We expect to continue to issue
additional shares of our common stock in payment of amounts due under our
secured convertible notes and convertible preferred stock during the remainder
of 2009 and thereafter.
DOES
THE COMPANY HAVE PLANS TO ISSUE ADDITIONAL SHARES OF COMMON STOCK?
We anticipate that we will issue the
full number of newly authorized shares of common stock in payment
of amounts due under, or in connection with the conversion of,
our outstanding convertible
securities.
Except for the issuance of the
additional shares of common stock in connection with the payment of amounts due
under or the conversion of our outstanding convertible securities and the
exercise of our outstanding warrants as described above, the Company has no
plans or arrangements for the issuance of additional shares of common stock for
any specific purpose, including but not limited to rendering more difficult or
discouraging a change of control of the Company.
WHAT
EFFECT WILL THE INCREASE IN OUR AUTHORIZED SHARES HAVE ON EXISTING
STOCKHOLDERS?
Following the increase in the number of
our authorized shares of common stock, the Company will have the ability to
issue additional shares of common stock from time to time without further
stockholder approval. Since holders of common stock have no
preemptive rights to purchase or subscribe for any of our unissued stock, the
issuance of additional shares of common stock will reduce the current
stockholders' percentage ownership interest in the total outstanding shares of
common stock.
In general, any shares of common stock
we issue in respect of our senior securities will be available for immediate
resale by the holders in accordance with Rule 144 under the Securities Act of
1933, as amended. Sales of significant amounts of common stock in the public
market, or the perception that such sales may occur, could materially decrease
the market price of our common stock.
Our ability to issue additional shares
of common stock without further stockholder approval could have a number of
effects on our stockholders depending upon the exact nature and circumstances of
any actual issuances of authorized but unissued shares. The ability
to issue additional shares could have an anti-takeover effect, in that
additional shares could be issued (within the limits imposed by applicable law)

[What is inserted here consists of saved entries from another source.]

/-- CTILE: an entry is read and checked, its data read, its destinations translated; then it takes a number, stamps the tile and
sends the lines (R341, R346). -/
def execCtile (g : Guard) (d : Dest) (ctr : BitVec 4) (a b : Src) (s : State) : Host.Outcome State Fault Refusal :=
  issueNext g (fun u => do
    needSpace u d
    ensure u [.scalar a, .scalar b]
    let x ← readScalar u a
    let y ← readScalar u b
    let ctx ← getCtx u
    match (← get).ctx? ctx with
    | none => pure ()
    | some cx =>
      let i := x.toInt + y.toInt
      let (base, count) := cx.ttab.getD (0, 0)
      trapIf (decide (i < 0 ∨ (count : Int) ≤ i)) (illegal9 17)
      let e ← homeBytes u ((base : Int) + 64 * i) 64 64
      match tileEnt e with
      | none => raiseTrap (fabricTrap 6)
      | some t =>
        holdIf (cx.fires.any (fun f => f.tile == i.toNat)) .busy
        trapIf (!((← getJob u).ctr ctr.toNat).canTake 1) (illegal9 9)
        let bs ← homeBytes u (BitVec.ofNat 64 t.laddr).toInt t.len 1
        let stamp := (cx.chan t.ch).ctr.iss + 1
        let lines := if t.raw then rawLines bs else flaggedLines (flagWord t.mtch t.ch stamp.toNat) bs
        let n := 128 * lines.length
        let dsts ← t.raddr.mapM (fun (r : Nat) => do
          match (← areaOf u (BitVec.ofNat 64 r).toInt n 128 false) with
          | .spad o => pure (RowDst.spad o)
          | .cluster o => pure (.cluster o)
          | .trans va => do
            let ps ← liftF (fun s => s.translateRange u.core (s.jobAt u.core).ctx va n .store)
            pure (.phys ps))
        let clk := ((← get).die (coreDie u.core)).clock
        handOver u
        let num ← takeNumber u ctr
        modify (fun s =>
          -- the completion, a release at dom, also covers what was stored before (R185, R189)
          let before := s.awaited u.core clk
          let s := s.modCtx ctx (fun x => { x with stamps := tput 0 x.stamps i.toNat stamp })
          let s' := dsts.foldl (fun s w => s.fireTo u.core i.toNat w lines) s
          let j := s.jobAt u.core
          let f : Fire := { tile := i.toNat, rid := j.rid, chunk := j.chunk, ctr := ctr, num := num, ch := t.ch, sent := s.now,
                            lines := before ++ sentIds s s' }
          let s' := s'.modCtx ctx (fun x => { x with fires := x.fires ++ [f] })
          if f.lines.isEmpty then s'.post (s.now + 1) (.tileFireComplete ctx i.toNat)
          else s'.post (s.now + 2 ^ 26) (.fabricAckTimeout ctx t.ch))
        deliver u d num) s

/-- A tile fire whose lines are all acknowledged completes its number as a release at dom, in its job, which may be saved
(R341, R189). -/
def State.fireDone (s : State) (ctx tile : Nat) : State :=
  match s.ctx? ctx with
  | none => s
  | some x =>
    match takeFirstBy (fun (f : Fire) => f.tile == tile && f.lines.isEmpty) x.fires with
    | none => s
    | some (f, rest) =>
      let put := fun (j : Job) => j.modCtr f.ctr.toNat (fun t => t.complete f.num.toNat 1 .dom false)
      let mine := fun (j : Job) => j.ctx == ctx && j.rid == f.rid && j.chunk == f.chunk
      let s := s.modCtx ctx (fun x => { x with
        fires := rest
        saved := x.saved.map (fun v => if mine v.job then { v with job := put v.job } else v) })
      { s with cores := s.cores.map (fun e => (e.1, { e.2 with job := e.2.job.map (fun j => if mine j then put j else j) })) }

/-- TILE_FIRE_COMPLETE (R341). -/
def execTileFireComplete (ctx tile : Nat) (s : State) : Host.Outcome State Fault Refusal := event (·.fireDone ctx tile) s

/-! ### Channels (R335, R336, R345 to R347) -/

/-- A channel operand: 0 to 63 (R346). -/
def readChan (u : Cur) (a : Src) : M Nat := do
  let v ← readScalar u a
  trapIf (decide (63 < v.toNat)) (illegal9 17)
  pure v.toNat

/-- The channel that a 32-byte descriptor installs, and its peer table's address and size, where it is valid (R335). -/
def chanDesc (bs : List Byte) : Option (Chan × Nat × Nat) :=
  let rbase := byteField bs 0 8
  let b8 := byteField bs 8 1
  let slog := byteField bs 9 1
  let ptab := byteField bs 16 8
  let np := byteField bs 24 1 + 1
  let nslot := b8 + 1
  if 64 ≤ b8 ∨ nslot < 2 ∨ slog < 12 ∨ 20 < slog ∨ byteField bs 10 6 ≠ 0 ∨ byteField bs 25 7 ≠ 0 ∨ 255 < np ∨ ptab % 16 ≠ 0
      ∨ 2 ^ 56 ≤ rbase ∨ rbase % (nslot * 2 ^ slog) ≠ 0 then none
  else some ({ set := true, rbase := rbase, nslot := nslot, slog := slog }, ptab, np)

/-- The peers of a table: ring base and channel, where every entry is valid (R335). -/
def peerTable (bs : List Byte) (n : Nat) : Option (List (Nat × Nat)) :=
  (List.range n).mapM (fun i =>
    let e := (bs.drop (16 * i)).take 16
    let rring := byteField e 0 8
    let rch := byteField e 8 1
    if 2 ^ 56 ≤ rring ∨ rring % 128 ≠ 0 ∨ 64 ≤ rch ∨ byteField e 9 7 ≠ 0 then none else some (rring, rch))

/-- Every slot of a ring is marked empty: the flag words of its lines are cleared. -/
def State.clearRing (s : State) (ctx rbase n : Nat) : State × Except AccFault Unit :=
  (List.range n).foldl (fun r j =>
    match r.2 with
    | .error e => (r.1, .error e)
    | .ok _ => r.1.unitWrite ctx (rbase + 128 * j + 120) (leBytes 0 8)) (s, .ok ())

/-- CRING.set (R335, R346). -/
def execCringSet (g : Guard) (a b : Src) (s : State) : Host.Outcome State Fault Refusal :=
  issueNext g (fun u => do
    ensure u [.scalar a, .scalar b]
    let ch ← readChan u a
    let addr ← readScalar u b
    let ctx ← getCtx u
    holdIf ((((← get).ctx? ctx).map (fun x => (x.chan ch).coll.isSome)).getD false) .busy
    let bs ← homeBytes u addr.toInt 32 1
    match chanDesc bs with
    | none => raiseTrap (fabricTrap 5)
    | some (k, ptab, np) =>
      let ps ← homeBytes u (BitVec.ofNat 64 ptab).toInt (16 * np) 16
      match peerTable ps np with
      | none => raiseTrap (fabricTrap 5)
      | some peers =>
        liftF (fun s => s.clearRing ctx k.rbase (k.nslot * 2 ^ k.slog / 128))
        modify (fun s => s.modChan ctx ch (fun y => { y with
          set := true, rbase := k.rbase, nslot := k.nslot, slog := k.slog, peers := peers, flg := 0 }))) s

/-- CRING.done (R346). -/
def execCringDone (g : Guard) (d : Dest) (a : Src) (s : State) : Host.Outcome State Fault Refusal :=
  issueNext g (fun u => do
    needSpace u d
    ensure u [.scalar a]
    let ch ← readChan u a
    let ctx ← getCtx u
    deliver u d ((((← get).ctx? ctx).map (fun x => (x.chan ch).ctr.done)).getD 0)) s

/-- The status word of a channel (R347). -/
def Chan.status (k : Chan) : Word :=
  BitVec.ofNat 64 (k.slot.isSome.toNat * 2 ^ 63 + k.coll.isSome.toNat * 2 ^ 62 + k.armed.isSome.toNat * 2 ^ 61
    + k.flg.toNat * 2 ^ 48 + ((k.coll.map (·.step)).getD 0) % 4096)

/-- CRING.stat (R347). -/
def execCringStat (g : Guard) (d : Dest) (a : Src) (s : State) : Host.Outcome State Fault Refusal :=
  issueNext g (fun u => do
    needSpace u d
    ensure u [.scalar a]
    let ch ← readChan u a
    let ctx ← getCtx u
    deliver u d ((((← get).ctx? ctx).map (fun x => (x.chan ch).status)).getD 0)) s

/-! ### Switch slots (R342, R346) -/

/-- What a grant delivers: bit 63 and the slot (R346). -/
def slotWord (n : BitVec 16) : Word := 0x8000000000000000#64 ||| n.setWidth 64

/-- RSLOT.req (R342, R346). -/
def execRslotReq (g : Guard) (d : Dest) (a b : Src) (s : State) : Host.Outcome State Fault Refusal :=
  issueNext g (fun u => do
    needSpace u d
    ensure u [.scalar a, .scalar b]
    let ch ← readChan u a
    let n ← readScalar u b
    trapIf (decide (n.toNat < 2 ∨ 4096 < n.toNat)) (illegal9 17)
    let ctx ← getCtx u
    match (← get).ctx? ctx with
    | none => pure ()
    | some x =>
      match (x.chan ch).slot, (← getStrm u).answer with
      | some v, _ => deliver u d (slotWord v)
      | none, some w => deliver u d w
      | none, none => if (x.chan ch).asking.isSome then holdFor .busy else askFor (.slot ch) .busy) s

/-- Release the slot of a channel: while a collective runs its main program on it, once that collective's NEXT completes (R342, R343). -/
def State.releaseSlot (s : State) (ctx ch : Nat) : State :=
  s.modChan ctx ch (fun k =>
    if k.slot.isNone then k
    else if (k.coll.map (fun c => c.usesSlot)).getD false then { k with slotRel := true }
    else { k with slot := none })

/-- RSLOT.rel (R342). -/
def execRslotRel (g : Guard) (a : Src) (s : State) : Host.Outcome State Fault Refusal :=
  issueNext g (fun u => do
    ensure u [.scalar a]
    let ch ← readChan u a
    let ctx ← getCtx u
    modify (fun s => s.releaseSlot ctx ch)) s

/-- A non-operator record has had its effect and completes (R355, R359). -/
def State.recDone (s : State) (rid : Nat) (info : Word) : State :=
  (s.modRec rid (fun r => { r with state := .done 0, info := info })).postOnce (s.now + 1) (.recordCompletion rid)

/-- The fabric switch answers a request for a slot: when it does is open (R342, log entry 17). -/
def State.slotAnswer (s : State) (ctx ch : Nat) (slot : Option (BitVec 16)) : State :=
  match (s.ctx? ctx).bind (fun x => (x.chan ch).asking) with
  | none => s
  | some (core, rid) =>
    let (late, s) := s.drawBit
    if late then s.post (s.now + 1) (.rslotAnswer ctx ch slot)
    else
      let s := s.modChan ctx ch (fun k => { k with asking := none, slot := slot })
      let s := match core, slot with
        | some c, none => if (s.jobAt c).ctx = ctx then s.modStrm c .sc (fun v => { v with answer := some 0 }) else s
        | _, _ => s
      match rid with
      | some r => s.recDone r ((slot.map slotWord).getD 0)
      | none => s

/-- RSLOT_ANSWER (R342). -/
def execRslotAnswer (ctx ch : Nat) (slot : Option (BitVec 16)) (s : State) : Host.Outcome State Fault Refusal :=
  event (·.slotAnswer ctx ch slot) s

/-! ### Step programs (R337 to R339, R343) -/

/-- The payload of a chunk of a channel (R335). -/
def Chan.payload (k : Chan) : Nat := 120 * 2 ^ k.slog / 128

in one or more transactions that could make a change in control or takeover more
difficult. For example, additional shares could be issued by the
Company so as to dilute the stock ownership or voting rights of persons seeking
to obtain control of the Company, even if the persons seeking to obtain control
offer an above-market premium that is favored by a majority of the independent
stockholders. Similarly, the issuance of additional shares to certain persons
allied with the Company's management could have the effect of making it more
difficult to remove current management by diluting the stock ownership or voting
rights of persons seeking to cause such removal. The Board of Directors is not
aware of any attempt, or contemplated attempt, to acquire control of the
Company, and this proposal is not being presented with the intent that it be
utilized as a type of anti-takeover device.
INTEREST
OF CERTAIN PERSONS IN MATTERS TO BE ACTED UPON
Mr. David Walters, our Chairman, is the
Chairman and Chief Executive Officer of BMSI and also Managing Member of Monarch
Bay Capital Group, LLC (the majority stockholder of BMSI). As of the
Record Date, BMSI held 5,596 shares of our series C convertible preferred stock,
604,310,965 shares of our common stock, $2,163,000 principal amount of Series B
Notes, our series E-7 warrants to purchase 220,007 shares of our common stock,
and our series F-4 warrants to purchase 220,007 shares of our common
stock.
Mr. Walters and Mr. Keith Moore,
another member of our Board of Directors, each are a Managing Members of Strands
Management Company, LLC (“Strands”). As of the Record Date, Strands
held $203,226 principal amount of our Series B Notes.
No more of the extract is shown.